Computation and Loss Layers

Translating the computation layers should be straightforward. For example, the conv1 layer is defined in Caffe as

layers {
  name: "conv1"
  bottom: "data"
  top: "conv1"
  blobs_lr: 1
  blobs_lr: 2
  convolution_param {
    num_output: 32
    pad: 2
    kernel_size: 5
    stride: 1
    weight_filler {
      type: "gaussian"
      std: 0.0001
    bias_filler {
      type: "constant"

This translates to Mocha as:

conv1_layer = ConvolutionLayer(name="conv1", n_filter=32, kernel=(5,5), pad=(2,2),
    stride=(1,1), filter_init=GaussianInitializer(std=0.0001),
    bottoms=[:data], tops=[:conv1])


  • The pad, kernel_size and stride parameters in Caffe means the same pad for both the width and height dimension unless specified explicitly. In Mocha, we always explicitly use a 2-tuple to specify the parameters for the two dimensions.
  • A filler in Caffe corresponds to an :doc:`initializer </user-guide/initializer>` in Mocha.
  • Mocha has a constant initializer (initialize to 0) for the bias by default, so we do not need to specify it explicitly.

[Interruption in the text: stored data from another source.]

/-- PERMUTE_SHARDS runs (R351): every source byte is staged before a READY leaves. -/
def execPermuteShards (p : PacketRef) (s : State) : Host.Outcome State Fault Refusal :=
  .next (startRemote 0x0605
    (fun c r =>
      let mine := c.moves.filter fun m => m.src == r.rank
      let base := c.shift (c.addr 0x20)
      let here := mine.filter fun m => m.dst == r.rank
      ({ reads := mine.map fun m => (base + m.srcOff, m.len),
         writes := here.flatMap fun m => (c.moveTransfer m).map fun w => { w with addr := w.addr + base },
         res := Result.empty },
       { r with vec := [(c.mhash : Int)], received := (here.map fun m => m.len / 64).sum,
                staged := (mine.filter fun m => m.dst != r.rank).flatMap fun m => (c.moveTransfer m).map fun w => (m.dst, w) }))
    (fun c r => (globalAddr c.s.endpoint (c.shift (c.addr 0x20)), (r.vec.headD 0).toNat, 0, 0)) p s)

/-- BARRIER runs (R352). -/
def execBarrier (p : PacketRef) (s : State) : Host.Outcome State Fault Refusal :=
  .next (startRemote 0x0606 (fun _ r => (WorkOut.of Result.empty, r)) (fun _ _ => (0, 0, 0, 0)) p s)

/-! EPOCH_SET. -/

/-- The list of an EPOCH_SET as the snapshot read it. -/
def Ctx.epochList (c : Ctx) : List Nat := (List.range (min 32768 (c.u 0xC 2))).map fun i => fieldAt (c.item 0) (2 * i) 2

/-- EPOCH_SET (R335). -/
def specEpochSet : OpSpec :=
  { code := 0x0607, classes := [.S], len := fun _ => 16,
    items := fun c => [⟨0, c.addr 0, 2 * min 32768 (c.u 0xC 2), 64⟩],
    fails := fun c =>
      let pt := c.s.part c.p
      let l := c.epochList
      let mode := c.u 0xE 1
      let ok := decide (1 ≤ c.u 0xC 2 ∧ c.u 0xC 2 ≤ 32768)
      failIf (!ok) 4 2 ERR_DESCRIPTOR ++ failIf (decide (1 < mode)) 4 3 ERR_DESCRIPTOR
        ++ failIf (ok && !(ascends l && l.contains c.s.endpoint && l.all fun e => decide (e < 32768))) 4 0 ERR_DESCRIPTOR
        ++ failIf (mode == 0 && decide (c.u 8 4 ≤ pt.epoch)) 4 1 ERR_DESCRIPTOR
        ++ failIf (mode == 0 && pt.quarantined) 4 3 ERR_DESCRIPTOR
        ++ failIf (mode == 1 && ((pt.objects.any fun o => o.2.isSome)
            || pt.packets.any fun k => k.cls == .F || k.cls == .B || k.cls == .U || k.cls == .C)) 4 3 ERR_DESCRIPTOR }

/-- EPOCH_SET runs; it acts at its completion (R335). -/
def epochSetStep (mode : Nat) (p : PacketRef) (s : State) : State :=
  runOpcode 0x0607 (fun c => c.u 0xE 1 == mode)
    (fun c => WorkOut.of { Result.of [] 0 c.epochList.length 0 with effects := [Effect.epochSet (c.u 8 4) c.epochList (mode == 1)] }) p s

/-- EPOCH_SET with MODE ADVANCE runs (R335). -/
def execEpochSetAdvance (p : PacketRef) (s : State) : Host.Outcome State Fault Refusal := .next (epochSetStep 0 p s)

/-- EPOCH_SET with MODE JOIN runs (R335). -/
def execEpochSetJoin (p : PacketRef) (s : State) : Host.Outcome State Fault Refusal := .next (epochSetStep 1 p s)

/-- What a rank's DONE makes land (R331): the row of an ALLGATHER or ALLTOALL is stored, a PERMUTE_SHARDS counts what was written. -/
def State.landDone (s : State) (p : PacketRef) (rank round : Nat) : State :=
  match s.packet p with
  | none => s
  | some k =>
    match s.ctx p.part k, k.remote with
    | some c, some r =>
      let r1 := { r with done := r.done ++ [(rank, round)] }
      if k.phase ≠ .running then s.setRemote p.part k r1
      else
        match k.hdr.opcode with
        | 0x0603 | 0x0604 =>
          let st := c.gatherLanded r rank
          let res := { k.res with watch := k.res.watch ++ c.watchDelta 5 st, clipped := k.res.clipped + st.clipped }
          s.begin p.part k { reads := [], writes := st.writes, res := res } { r1 with received := r.received + c.gatherUnits }
        | 0x0605 =>
          let n := ((c.moves.filter fun m => m.src == rank && m.dst == r.rank).map fun m => m.len / 64).sum
          s.setRemote p.part k { r1 with received := r.received + n }
        | _ => s.setRemote p.part k r1
    | _, _ => s

end Sys2Proof.Machine
end

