-- ==== Sys2Proof/Machine/Peers.lean ====
section
/-! DEFINITION. What remote packets await from their peers, how they end when a peer fails (R235, R338, R339, R407), heartbeats, and the
limits on waiting. -/

namespace Sys2Proof.Machine

/-! What a running packet awaits. -/

/-- Whether a member of an exchange still owes a running packet a message. -/
def Ctx.owes (c : Ctx) (r : Remote) (σ : Nat) : Bool :=
  if σ = r.rank ∨ r.finishedUnits.contains σ then false
  else
    match c.pkt.hdr.opcode with
    | 0x0501 => !((c.s.held c.p c.routeKey).any fun m => m.what == X_COUNT && m.src == σ)
    | 0x0502 =>
      let ms := c.s.held c.p c.waveKey
      !((match headerOf ms σ with
          | some h => (List.range c.nSlots).all fun l => decide (min c.quota (h.count l) ≤ (c.segment ms l σ).length)
          | none => false)
        && (!c.lastWave || ms.any fun m => m.what == X_TOTALS && m.src == σ))
    | 0x0503 =>
      let rows := rowsOf (c.s.held c.p c.waveKey)
      (c.waveRecs c.wave).any fun x => x.2.gslot / max 1 c.nSlots == σ && !rows.any fun m => c.returnedTo m == some x.1
    | 0x0504 =>
      let rows := rowsOf (c.s.held c.p c.waveKey)
      (List.range c.nSlots).any fun l =>
        decide ((rows.filter fun m => m.slot == l && m.src == σ && (c.bwdPlace r m).isSome).length < c.segRows r l σ)
    | 0x0505 =>
      let ms := c.s.held c.p c.placeKey
      let heard := fun (what : Nat) => ms.any fun m => m.what == what && m.src == σ
      if c.placeOp = 0 then !heard X_DIGEST
      else if r.round = 0 then !heard X_LOADS
      else !heard X_DONE
    | _ => false

/-- The ranks from which a running packet awaits a message (R331, R339). -/
def Ctx.awaits (c : Ctx) (r : Remote) : List Nat :=
  let n := r.keys.length
  match c.pkt.hdr.opcode with
  | 0x0606 => if r.round < rounds n ∧ !r.arrive.contains (r.fromRank r.round, r.round) then [r.fromRank r.round] else []
  | 0x0803 => r.others
  | 0x0B02 => if r.round < 3 then [1 - r.rank] else []
  | 0x0806 => (List.range n).filter fun i => i != r.rank && i != c.lostRank
  | op =>
    if namesObject op then (List.range n).filter (c.owes r)
    else
      dedupNat (((c.sources r).filter fun t => !r.done.contains t).map (·.1)
        ++ (if op = 0x0804 then [] else ((c.targets r).filter fun t => !r.sentTo.contains t && (r.readyOf t.1).isNone).map (·.1))
        ++ r.unacked.map (·.1))

/-- Whether a remote packet that has taken its snapshot has yet to run. -/
def Packet.toRun (k : Packet) : Bool :=
  match k.phase with
  | .ready | .poolWait | .turnWait | .refWait | .held .poolResize => true
  | _ => false

/-- The ranks from which a packet awaits a message once it has taken its snapshot (R331): an exchange that has yet to run awaits every other member,
but for a wave that does not run (R231). -/
def Ctx.awaitsNow (c : Ctx) (r : Remote) : List Nat :=
  let op := c.pkt.hdr.opcode
  if c.pkt.phase = .running then c.awaits r
  else if c.pkt.toRun = false then []
  else if namesObject op then
    if 0x0502 ≤ op ∧ op ≤ 0x0504 ∧ c.waveCount ≤ c.wave then [] else r.others.filter fun i => !r.finishedUnits.contains i
  else c.awaits r

/-- The endpoints from which a packet awaits a message. -/
def State.awaited (s : State) (p : Nat) (k : Packet) : List Nat :=
  match s.ctx p k, k.remote with
  | some c, some r => (c.awaitsNow r).map fun i => keyEp (r.keys[i]?.getD 0)
  | _, _ => []

/-! How a packet goes on. -/

/-- A running remote packet goes on after a message or an acknowledgement, by its opcode. -/
def State.goOn (s : State) (ref : PacketRef) : State :=
  match s.packet ref with
  | none => s
  | some k =>
    match s.ctx ref.part k, k.remote with
    | some c, some r =>
      if k.phase ≠ .running ∨ s.fatal then s
      else
        let fuel := advanceFuel (8 * r.keys.length)
        match k.hdr.opcode with
        | 0x0501 => (s.routeNext ref.part k c r).getD s
        | 0x0502 => s
        | 0x0503 => (s.combineNext ref.part k c r).getD s
        | 0x0504 => (s.combineBwdNext ref.part k c r).getD s
        | 0x0505 => s.placeAdvance 4 ref
        | 0x0803 => s.parityAdvance fuel ref
        | 0x0806 => s.rebuildAdvance fuel ref
        | 0x0B02 => s.keyAdvance 8 ref
        | _ => s.advance fuel ref
    | _, _ => s

/-! How a packet ends (Tables 9.8, 14.5, 17.5). -/

/-- A remote packet ends with a status: a running exchange with what has landed (R235), a REBUILD's spare without its entry (R407). -/
def State.endFailed (s : State) (p : Nat) (k : Packet) (code : Nat) : State :=
  match s.ctx p k, k.remote with
  | some c, some r =>
    match k.hdr.opcode with
    | 0x0502 => if k.toRun then s.endPacket p k code else s.compact p k c r [code]
    | 0x0503 => if k.toRun then s.endPacket p k code else s.combineEnd p k c r [code]
    | 0x0504 => if k.toRun then s.endPacket p k code else s.combineBwdEnd p k c r [code]
    | 0x0501 => (s.endPacket p { k with res := k.res.kept } code).dropExchange p c.routeKey
    | 0x0505 => (s.endPacket p { k with res := Result.empty } code).dropExchange p c.placeKey
    | 0x0806 => (s.endPacket p k code).modPart p fun pt => if c.isSpare then pt.dropFilling c.gen else pt
    | _ => s.endPacket p k code
  | _, _ => s

/-- A REBUILD that loses a rank of its keys (R407): the chosen spare is replaced while another remains; the loss of another rank of the
group ends it. -/
def State.rebuildLost (s : State) (p : Nat) (k : Packet) (c : Ctx) (r : Remote) (rank : Nat) : State :=
  if rank < c.ranks then s.endFailed p k ERR_GROUP_DOUBLE_LOSS
  else
    let gone := setIns r.finishedUnits rank
    let left := c.spareRanks.any fun x => !gone.contains x
    let r1 := { r with finishedUnits := gone }
    if !left then s.endFailed p { k with remote := some r1 } ERR_PEER_UNREACHABLE
    else if r.chosen = some rank then
      let r2 := { r1 with vec := [-1, 0], restarts := r.restarts + 1, round := 0, done := [], doneTo := [], sentTo := [], unacked := [],
                          ready := r.ready.filter fun m => m.rank != rank }
      (s.setRemote p k r2).rebuildAdvance (advanceFuel (8 * r.keys.length)) (k.ref p)
    else s.setRemote p k r1

/-- A packet that awaits a message from a lost endpoint ends (R338, Table 9.8): the lost member's segments are empty. An exchange that has yet to run
gives the member up. -/
def State.endLost (s : State) (p ep : Nat) (k : Packet) : State :=
  match s.ctx p k, k.remote with
  | some c, some r =>
    let rank := r.keys.findIdx fun key => keyEp key == ep
    let r1 := { r with finishedUnits := setIns r.finishedUnits rank }
    let op := k.hdr.opcode
    if namesObject op && k.toRun then s.setRemote p k r1
    else
      match op with
      | 0x0502 => s.compact p { k with remote := some r1 } c r1 []
      | 0x0503 => s.combineEnd p { k with remote := some r1 } c r1 []
      | 0x0504 => s.combineBwdEnd p { k with remote := some r1 } c r1 []
      | 0x0806 => s.rebuildLost p k c r rank
      | _ => s.endFailed p k ERR_PEER_UNREACHABLE
  | _, _ => s

/-- An endpoint is lost to a partition (R338): it is known as lost until an EPOCH_SET or a HEARTBEAT of its own (DEDUCED, log entry 99), and every packet
that awaits a message from it ends. -/
def State.loseEndpoint (s : State) (p ep : Nat) : State :=
  let s1 := if ep = s.endpoint then s else s.modPart p fun pt => { pt with lost := setIns pt.lost ep }
  (((s1.part p).packets.filter fun k => (s1.awaited p k).contains ep).map (·.ref p)).foldl (fun s ref =>
    match s.packet ref with
    | some k => if (s.awaited p k).contains ep then s.endLost p ep k else s
    | none => s) s1

/-- Every packet of a partition that awaits a message from a peer ends with a status (R334, R335). -/
def State.endAwaiting (s : State) (p code : Nat) : State × Nat :=
  let refs := ((s.part p).packets.filter fun k => !(s.awaited p k).isEmpty).map (·.ref p)
  (refs.foldl (fun s ref =>
    match s.packet ref with
    | some k => if (s.awaited p k).isEmpty then s else s.endFailed p k code
    | none => s) s, refs.length)

/-! Heartbeats (R337, R338). -/

/-- The cycles of MCLK in a ms. -/
def msCycles : Nat := 500000

/-- The members that stand `n` places after an endpoint in the membership, counting cyclically; its own is left out. -/
def neighbours (members : List Nat) (own : Nat) (back : Bool) : List Nat :=
  let n := members.length
  let i := members.idxOf own
  dedupNat (((List.range (min 4 (n - 1))).map fun j =>
    members[(if back then i + n - 1 - j else i + 1 + j) % max 1 n]?.getD own).filter (· ≠ own))

/-- A control message of the firmware's own. -/
def firmwareControl (kind dstPart part arg0 arg1 : Nat) : Control := ⟨kind, dstPart, part, 0, 0, 0, 0, 0, arg0, arg1, 0, 0⟩

/-- A quarter of HB_TIME has passed: HEARTBEAT goes to the four members that follow (R338). A partition whose membership is empty sends
nothing. -/
def execHeartbeatTimer (part : Nat) (s : State) : Host.Outcome State Fault Refusal :=
  let pt := s.part part
  if s.isPart part = false ∨ pt.members.isEmpty = true ∨ s.fatal = true then .next s
  else
    .next ((neighbours pt.members s.endpoint false).foldl (fun s ep =>
      (s.sendControl part none ep (firmwareControl 4 part part 0 0)).1) s)

/-- A watched endpoint that has been silent for HB_TIME is lost (R338): a record, LOST to every member, and the packets that await it
end. -/
def execPeerLost (part : Nat) (endpoint : Nat) (s : State) : Host.Outcome State Fault Refusal :=
  let pt := s.part part
  let silent := decide (Tbl.get 0 pt.heartbeats endpoint + pt.hbTime * msCycles ≤ s.mclk)
  if s.isPart part = false ∨ pt.members.isEmpty = true ∨ s.fatal = true ∨ silent = false
      ∨ (neighbours pt.members s.endpoint true).contains endpoint = false then .next s
  else
    let s1 := s.log part (mkEvent 0x47 endpoint 0)
    let s2 := (pt.members.filter (· ≠ s.endpoint)).foldl (fun s ep =>
      (s.sendControl part none ep (firmwareControl 6 part part endpoint 0)).1) s1
    .next ((s2.setSummary part 6).loseEndpoint part endpoint)

/-- A header of an exchange that has not arrived within the heartbeat time ends the exchange with ERR_TIMEOUT (R235). -/
def execExchangeTimeout (p : PacketRef) (member : Nat) (s : State) : Host.Outcome State Fault Refusal :=
  match s.packet p with
  | none => .next s
  | some k =>
    match s.ctx p.part k, k.remote with
    | some c, some r =>
      if namesObject k.hdr.opcode = true ∧ k.phase = .running ∧ s.fatal = false ∧ c.owes r member = true
          ∧ member < r.keys.length ∧ c.snap.time + (s.part p.part).hbTime * msCycles ≤ s.mclk then
        .next (s.endFailed p.part k ERR_TIMEOUT)
      else .next s
    | _, _ => .next s

/-- A message awaited from a live rank beyond COLL_LIMIT ends the packet with ERR_TIMEOUT (R339); a limit of 0 is none. -/
def execCollTimeout (p : PacketRef) (rank : Nat) (s : State) : Host.Outcome State Fault Refusal :=
  match s.packet p with
  | none => .next s
  | some k =>
    match s.ctx p.part k, k.remote with
    | some c, some r =>
      let limit := (s.part p.part).collLimit
      if namesObject k.hdr.opcode = false ∧ k.phase = .running ∧ s.fatal = false ∧ (c.awaits r).contains rank = true ∧ limit ≠ 0
          ∧ c.snap.time + limit * msCycles ≤ s.mclk then
        .next (s.endFailed p.part k ERR_TIMEOUT)
      else .next s
    | _, _ => .next s

end Sys2Proof.Machine
end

The rest of the translated Mocha computation layers are listed here:

pool1_layer = PoolingLayer(name="pool1", kernel=(3,3), stride=(2,2), neuron=Neurons.ReLU(),
    bottoms=[:conv1], tops=[:pool1])
norm1_layer = LRNLayer(name="norm1", kernel=3, scale=5e-5, power=0.75, mode=LRNMode.WithinChannel(),
    bottoms=[:pool1], tops=[:norm1])
conv2_layer = ConvolutionLayer(name="conv2", n_filter=32, kernel=(5,5), pad=(2,2),
    stride=(1,1), filter_init=GaussianInitializer(std=0.01),
    bottoms=[:norm1], tops=[:conv2], neuron=Neurons.ReLU())
pool2_layer = PoolingLayer(name="pool2", kernel=(3,3), stride=(2,2), pooling=Pooling.Mean(),
    bottoms=[:conv2], tops=[:pool2])
norm2_layer = LRNLayer(name="norm2", kernel=3, scale=5e-5, power=0.75, mode=LRNMode.WithinChannel(),
    bottoms=[:pool2], tops=[:norm2])
conv3_layer = ConvolutionLayer(name="conv3", n_filter=64, kernel=(5,5), pad=(2,2),
    stride=(1,1), filter_init=GaussianInitializer(std=0.01),
    bottoms=[:norm2], tops=[:conv3], neuron=Neurons.ReLU())
pool3_layer = PoolingLayer(name="pool3", kernel=(3,3), stride=(2,2), pooling=Pooling.Mean(),
    bottoms=[:conv3], tops=[:pool3])
ip1_layer   = InnerProductLayer(name="ip1", output_dim=10, weight_init=GaussianInitializer(std=0.01),
    weight_regu=L2Regu(250), bottoms=[:pool3], tops=[:ip1])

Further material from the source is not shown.